**Exercise objective**
Among the entries below, find the line with "index := index +", then quote it and each following line up to and including the line with "let n := if levelable then min (ceilDiv (code", and nothing else.

Collected data:
╭──

-- ==== Sys2Proof/Machine/Calculator.lean ====
section
/-! DEFINITION. The ranging calculator (chapter 6): arithmetic only, it keeps and changes nothing (R99). -/

namespace Sys2Proof.Machine

/-- Round trip, EqD and drop length of a round trip in 0..Teq (R102, R103). -/
def rangingOf (teq rtt : Nat) : Ranging where
  roundTrip := rtt
  eqd := teq - rtt
  length := (rtt * 817 + 5000) / 10000

/-- The outcome of a first round trip (R101). -/
inductive Reach where
  | early
  | inReach (g : Ranging)
  | beyond
  deriving DecidableEq, Repr

/-- The round trip of a captured offset at the delay `d` (R101). -/
def roundTrip (q : Port) (offset d : Nat) : Int :=
  (offset : Int) - q.config.tr - d - q.loopOffset

/-- The outcome of a signed round trip against the port's Teq (R101). -/
def reachOf (teq : Nat) (rtt : Int) : Reach :=
  if rtt < 0 then .early
  else if rtt ≤ teq then .inReach (rangingOf teq rtt.toNat)
  else .beyond

/-- The classes of a drift (R104). -/
inductive DriftClass where
  | hold
  | correct
  | excess
  deriving DecidableEq, Repr

/-- The drift of a captured offset against the EqD and the round trip a record holds (R104). -/
def driftOf (q : Port) (offset : Nat) (g : Ranging) : Int :=
  roundTrip q offset g.eqd - g.roundTrip

/-- The class of a drift (R104). -/
def classOf (c : PortConfig) (drift : Int) : DriftClass :=
  if drift.natAbs ≤ c.hold then .hold
  else if drift.natAbs ≤ c.limit then .correct
  else .excess

/-- The shifted round trip of a recorded one, in reach or not (R105). -/
def shifted (teq : Nat) (g : Ranging) (shift : Int) : Reach := reachOf teq ((g.roundTrip : Int) + shift)

/-- The band test (R103): a record without a band is inside. -/
def insideBand (b : Option Band) (length : Nat) : Bool :=
  match b with
  | none => true
  | some b => decide (b.dmin ≤ length ∧ length ≤ b.dmax)

/-- A quotient rounded up. -/
def ceilDiv (a b : Nat) : Nat := (a + b - 1) / b

/-- The result of a level correction (R107). -/
structure LevelCorrection where
  needed  : Bool
  applied : Nat
  index   : Nat
  deriving DecidableEq, Repr

/-- The level correction of a code for a terminal at an index (R107). -/
def levelCorrection (c : PortConfig) (code index : Nat) (levelable : Bool) : LevelCorrection :=
  if code = 0 then { needed := false, applied := 0, index := index }
  else if code < c.lo then
    let n := if levelable then min (ceilDiv (c.lo - code) 8) (7 - index) else 0
    { needed := true, applied := n, index := index + n }
  else if code ≤ c.hi then { needed := false, applied := 0, index := index }
  else
    let n := if levelable then min (ceilDiv (code - c.hi) 8) index else 0
    { needed := true, applied := n, index := index - n }

/-- The index after the service level step, if there is a step (R109). -/
def serviceStep (c : PortConfig) (code index : Nat) (levelable : Bool) : Option Nat :=
  if 0 < code ∧ code + 8 < c.lo ∧ levelable ∧ index < 7 then some (index + 1)
  else if c.hi + 8 < code ∧ levelable ∧ 0 < index then some (index - 1)
  else none

/-- The finish level condition; none stands for UNUSABLE (R110). -/
def finishCondition (c : PortConfig) (code : Nat) : Option LevelCondition :=
  if code = 0 then none
  else if c.lo ≤ code ∧ code ≤ c.hi then some .normal
  else if c.floor ≤ code ∧ code < c.lo then some .weak
  else if c.hi < code ∧ code ≤ c.ceiling then some .hot
  else none

/-- The service level condition (R111). The code 0 is WEAK whatever lo is, also where lo is 0 (log entry 34). -/
def serviceCondition (c : PortConfig) (code : Nat) : LevelCondition :=
  if code = 0 ∨ code < c.lo then .weak else if code ≤ c.hi then .normal else .hot

/-- The calibration mean of the captured offsets, if they are accepted (R112). -/
def calibrationMean (offsets : List Nat) : Option Nat :=
  let mean := offsets.sum / 4
  let spread := offsets.foldl max 0 - offsets.foldl min (offsets.headD 0)
  if spread ≤ 8 ∧ mean ≤ 4095 then some mean else none

/-- Whether a record's terminal is levelable: an absent flag is no (R1). -/
def Record.isLevelable (c : Record) : Bool := c.levelable.getD false

/-- The drop length a record holds. -/
def Record.dropLength (c : Record) : Nat := (c.ranging.map Ranging.length).getD 0

end Sys2Proof.Machine
end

╰──

**Expected answer**
    { needed := true, applied := n, index := index + n }
  else if code ≤ c.hi then { needed := false, applied := 0, index := index }
  else
    let n := if levelable then min (ceilDiv (code - c.hi) 8) index else 0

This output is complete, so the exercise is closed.